Vacaciones, descanso y reflexión

Con el inicio de las vacaciones y el final del período escolar, hago un repaso de lo que ha sido el año de mis hijos y por consecuencia, o como punto de partida, no puedo dejar de evaluarme como madre.

Realmente, ser madre es algo que va más allá de lo que se pueda explicar. Creo que ese amor se siente y se vive. Es incondicional, ilimitado y seguro. La base fundamental para formar la personalidad de los hijos.

Pero, ¿cómo logramos trasmitirles esa seguridad a nuestros hijos? Seguridad en ellos. Porque claro, mientras son pequeños, podemos ejercer la protección necesaria para que “no les pase nada”, para que no se sientan mal, pero cuando crecen, ¿cómo hacemos?

Dicen, que para dar seguridad hay que estar. Los hijos necesitan saber que su madre está. Sin más. Necesitan comprobar que la presencia es física y real. Saber que estoy ahí, aunque no me llamen.
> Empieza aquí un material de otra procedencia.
theorem State.laneReadDone_kept {s : State} (hs : Kept b s) (t : Time) (r : HistRead) (o : HistOutcome) : Kept b (State.laneReadDone s t r o) := by
  unfold State.laneReadDone
  repeat' first
    | with_reducible assumption
    | intro _
    | (extract_lets +onlyGivenNames x; refine (fun (hx : Kept b x) => ?_) ?_; (on_goal 1 => try clear_value x); (on_goal 2 => (dsimp only [x]; clear x)))
    | (extract_lets +onlyGivenNames x; refine (fun (hx : Kept b x.2) => ?_) ?_; (on_goal 1 => try clear_value x); (on_goal 2 => (dsimp only [x]; clear x)))
    | (extract_lets +onlyGivenNames x; refine (fun (hx : Kept b x.1) => ?_) ?_; (on_goal 1 => try clear_value x); (on_goal 2 => (dsimp only [x]; clear x)))
    | (extract_lets +onlyGivenNames x; refine (fun (hx : ∀ u, Kept b u → Kept b (x u)) => ?_) ?_; (on_goal 1 => try clear_value x); (on_goal 2 => (dsimp only [x]; clear x)))
    | (extract_lets +onlyGivenNames x; refine (fun (hx : ∀ u y0, Kept b u → Kept b (x u y0)) => ?_) ?_; (on_goal 1 => try clear_value x); (on_goal 2 => (dsimp only [x]; clear x)))
    | (extract_lets +onlyGivenNames x; refine (fun (hx : ∀ u y0 y1, Kept b u → Kept b (x u y0 y1)) => ?_) ?_; (on_goal 1 => try clear_value x); (on_goal 2 => (dsimp only [x]; clear x)))
    | (extract_lets +onlyGivenNames x; refine (fun (hx : ∀ u y0 y1 y2, Kept b u → Kept b (x u y0 y1 y2)) => ?_) ?_; (on_goal 1 => try clear_value x); (on_goal 2 => (dsimp only [x]; clear x)))
    | (extract_lets +onlyGivenNames x; refine (fun (hx : ∀ u, Kept b u → Kept b (x u).2) => ?_) ?_; (on_goal 1 => try clear_value x); (on_goal 2 => (dsimp only [x]; clear x)))
    | (extract_lets +onlyGivenNames x; refine (fun (hx : ∀ u y0, Kept b u → Kept b (x u y0).2) => ?_) ?_; (on_goal 1 => try clear_value x); (on_goal 2 => (dsimp only [x]; clear x)))
    | (extract_lets +onlyGivenNames x; refine (fun (hx : ∀ u y0 y1, Kept b u → Kept b (x u y0 y1).2) => ?_) ?_; (on_goal 1 => try clear_value x); (on_goal 2 => (dsimp only [x]; clear x)))
    | (extract_lets +onlyGivenNames x; refine (fun (hx : ∀ y, Kept b (x y)) => ?_) ?_; (on_goal 1 => try clear_value x); (on_goal 2 => (dsimp only [x]; clear x)))
    | (extract_lets +onlyGivenNames x; first | clear_value x | (dsimp only [x]; clear x) | skip)
    | with_reducible apply State.setLane_kept
    | with_reducible apply State.laneCut_kept
    | split
    | (simp -zeta only [Kept_mk]; refine ⟨Kept.tabs ?_, ?_, ?_⟩)
    | with_reducible refine Kept.epochs ?_
    | with_reducible refine Kept.svns ?_
    | with_reducible apply_assumption
    | dsimp -zeta only [id]

theorem execMirrorPop_kept (rq : Req) {s : State} (hs : Kept b s) : KeptOut b (execMirrorPop rq s) := by
  unfold execMirrorPop
  repeat' first
    | with_reducible assumption
    | with_reducible refine KeptOut_next ?_
    | intro _
    | (extract_lets +onlyGivenNames x; refine (fun (hx : Kept b x) => ?_) ?_; (on_goal 1 => try clear_value x); (on_goal 2 => (dsimp only [x]; clear x)))
    | (extract_lets +onlyGivenNames x; first | clear_value x | (dsimp only [x]; clear x) | skip)
    | with_reducible apply State.gated_kept
    | (simp -zeta only [Kept_mk]; refine ⟨Kept.tabs ?_, ?_, ?_⟩)
    | with_reducible refine Kept.epochs ?_
    | with_reducible refine Kept.svns ?_
    | dsimp -zeta only [id]

end Sys2Proof.Machine
end

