theorem execTimePeriodic_kept (t : Time) {s : State} (hs : Kept b s) : KeptOut b (execTimePeriodic t s) := by
  unfold execTimePeriodic
  repeat' first
    | with_reducible assumption
    | with_reducible refine KeptOut_next ?_
    | intro _
    | (extract_lets +onlyGivenNames x; refine (fun (hx : Kept b x) => ?_) ?_; (on_goal 1 => try clear_value x); (on_goal 2 => (dsimp only [x]; clear x)))
    | (extract_lets +onlyGivenNames x; refine (fun (hx : Kept b x.2) => ?_) ?_; (on_goal 1 => try clear_value x); (on_goal 2 => (dsimp only [x]; clear x)))
    | (extract_lets +onlyGivenNames x; refine (fun (hx : Kept b x.1) => ?_) ?_; (on_goal 1 => try clear_value x); (on_goal 2 => (dsimp only [x]; clear x)))
    | (extract_lets +onlyGivenNames x; first | clear_value x | (dsimp only [x]; clear x) | skip)
    | with_reducible apply State.at_kept
    | with_reducible apply State.ctlSend_kept
    | with_reducible refine Kept_foldl ?_ ?_
    | with_reducible refine Kept_foldl2 ?_ ?_
    | with_reducible refine Kept_foldl1 ?_ ?_
    | split
    | (simp -zeta only [Kept_mk]; refine ⟨Kept.tabs ?_, ?_, ?_⟩)
    | with_reducible refine Kept.epochs ?_
    | with_reducible refine Kept.svns ?_
    | dsimp -zeta only [id]

theorem execCscTime_kept (t : Time) (n : Nat) (hx0 : CscHdr) (t1 : Nat) (t2 : Nat) (t3 : Nat) (t4 : Nat) (valid : Bool) (refcnt : Nat) {s : State} (hs : Kept b s) : KeptOut b (execCscTime t n hx0 t1 t2 t3 t4 valid refcnt s) := by
  unfold execCscTime
  repeat' first
    | with_reducible assumption
    | with_reducible refine KeptOut_next ?_
    | intro _
    | (extract_lets +onlyGivenNames x; refine (fun (hx : Kept b x) => ?_) ?_; (on_goal 1 => try clear_value x); (on_goal 2 => (dsimp only [x]; clear x)))
    | (extract_lets +onlyGivenNames x; first | clear_value x | (dsimp only [x]; clear x) | skip)
    | with_reducible apply State.cscCtl_kept
    | with_reducible apply State.setCport_kept
    | with_reducible apply State.setAnchor_kept
    | split
    | (simp -zeta only [Kept_mk]; refine ⟨Kept.tabs ?_, ?_, ?_⟩)
    | with_reducible refine Kept.epochs ?_
    | with_reducible refine Kept.svns ?_
    | dsimp -zeta only [id]
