-- ==== Sys2Proof/Laws/KeptUpd.lean ====
section
/-! SUPPORT. What the operations of Machine/Upd.lean keep: queue, canonical tables, fuses. -/

set_option linter.unusedTactic false
set_option linter.unreachableTactic false
set_option linter.unusedVariables false
set_option linter.tactic.unusedName false

namespace Sys2Proof.Machine

variable {b : Base}

/-! ### Upd -/

theorem State.updTo_kept {s : State} (hs : Kept b s) (n : ℕ) : Kept b (State.updTo s n) := by
  unfold State.updTo
  repeat' first
    | with_reducible assumption
    | with_reducible apply State.setFld_kept
    | dsimp -zeta only [id]

theorem State.updEnd_kept {s : State} (hs : Kept b s) (outcome : ℕ) (detail : ℕ) : Kept b (State.updEnd s outcome detail) := by
  unfold State.updEnd
  repeat' first
    | with_reducible assumption
    | (extract_lets +onlyGivenNames x; refine (fun (hx : Kept b x) => ?_) ?_; (on_goal 1 => try clear_value x); (on_goal 2 => (dsimp only [x]; clear x)))
    | (extract_lets +onlyGivenNames x; refine (fun (hx : b.svn ≤ (x : Upd).fuses) => ?_) ?_; (on_goal 1 => try clear_value x); (on_goal 2 => (dsimp only [x]; clear x)))
    | (extract_lets +onlyGivenNames x; first | clear_value x | (dsimp only [x]; clear x) | skip)
    | with_reducible apply State.setFld_kept
    | with_reducible apply State.fire_kept
    | with_reducible apply State.setFlag_kept
    | split
    | (simp -zeta only [Kept_mk]; refine ⟨Kept.tabs ?_, ?_, ?_⟩)
    | with_reducible refine Kept.epochs ?_
    | with_reducible refine Kept.svns ?_
    | dsimp -zeta only [id]

theorem State.loadEnds_kept {s : State} (hs : Kept b s) (rq : Req) : Kept b (State.loadEnds s rq) := by
  unfold State.loadEnds
  repeat' first
    | with_reducible assumption
    | intro _
    | (extract_lets +onlyGivenNames x; refine (fun (hx : Kept b x) => ?_) ?_; (on_goal 1 => try clear_value x); (on_goal 2 => (dsimp only [x]; clear x)))
    | (extract_lets +onlyGivenNames x; first | clear_value x | (dsimp only [x]; clear x) | skip)
    | with_reducible apply State.endAged_kept
    | split
    | (simp -zeta only [Kept_mk]; refine ⟨Kept.tabs ?_, ?_, ?_⟩)
    | with_reducible refine Kept.epochs ?_
    | with_reducible refine Kept.svns ?_
    | dsimp -zeta only [id]

theorem State.updCmd_kept {s : State} (hs : Kept b s) (rq : Req) (op : Nat) (tag : Nat) {act : State → State} (hact : ∀ u, Kept b u → Kept b (act u)) : Kept b (State.updCmd s rq op tag act) := by
  unfold State.updCmd
  repeat' first
    | with_reducible assumption
    | intro _
    | (extract_lets +onlyGivenNames x; refine (fun (hx : Kept b x) => ?_) ?_; (on_goal 1 => try clear_value x); (on_goal 2 => (dsimp only [x]; clear x)))
    | (extract_lets +onlyGivenNames x; refine (fun (hx : b.svn ≤ (x : Upd).fuses) => ?_) ?_; (on_goal 1 => try clear_value x); (on_goal 2 => (dsimp only [x]; clear x)))
    | (extract_lets +onlyGivenNames x; first | clear_value x | (dsimp only [x]; clear x) | skip)
    | with_reducible apply hact
    | with_reducible apply State.gated_kept
    | with_reducible apply State.setFlag_kept
    | with_reducible apply State.loadEnds_kept
    | with_reducible apply State.updEnd_kept
    | split
    | (simp -zeta only [Kept_mk]; refine ⟨Kept.tabs ?_, ?_, ?_⟩)
    | with_reducible refine Kept.epochs ?_
    | with_reducible refine Kept.svns ?_
    | dsimp -zeta only [id]

theorem State.updLoading_kept {s : State} (hs : Kept b s) : Kept b (State.updLoading s) := by
  unfold State.updLoading
  repeat' first
    | with_reducible assumption
    | (extract_lets +onlyGivenNames x; refine (fun (hx : Kept b x) => ?_) ?_; (on_goal 1 => try clear_value x); (on_goal 2 => (dsimp only [x]; clear x)))
    | (extract_lets +onlyGivenNames x; refine (fun (hx : b.svn ≤ (x : Upd).fuses) => ?_) ?_; (on_goal 1 => try clear_value x); (on_goal 2 => (dsimp only [x]; clear x)))
    | (extract_lets +onlyGivenNames x; first | clear_value x | (dsimp only [x]; clear x) | skip)
    | with_reducible apply State.setReg_kept
    | with_reducible apply State.updTo_kept
    | (simp -zeta only [Kept_mk]; refine ⟨Kept.tabs ?_, ?_, ?_⟩)
    | with_reducible refine Kept.epochs ?_
    | with_reducible refine Kept.svns ?_
    | dsimp -zeta only [id]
Aquí, surge la conocida paradoja de calidad vs. cantidad. Sí, estoy de acuerdo, los hijos necesitan tiempo de calidad, pero para lograrlo, tiene que haber cantidad. Sólo practicando se consiguen las cosas, y la comunicación con los hijos, que al fin y al cabo evoluciona constantemente, precisa de esta práctica.

Esa es la manera en que ellos sienten nuestra incondicionalidad, pero ¿cómo se alcanza esto con el ritmo de vida que llevamos?

Bueno, quizá, las vacaciones sean el momento perfecto para bajar el ritmo y tener tiempo justamente para esto. Para sentarnos a su lado y esperar a ver qué nos proponen ellos. Seguramente, si dejamos de oír lo que nos piden y empezamos a escuchar lo que nos cuentan, logremos entender cuáles son sus necesidades reales y divertirnos junto a ellos.

¡Felices vacaciones a todos! Volvemos el 5 de septiembre.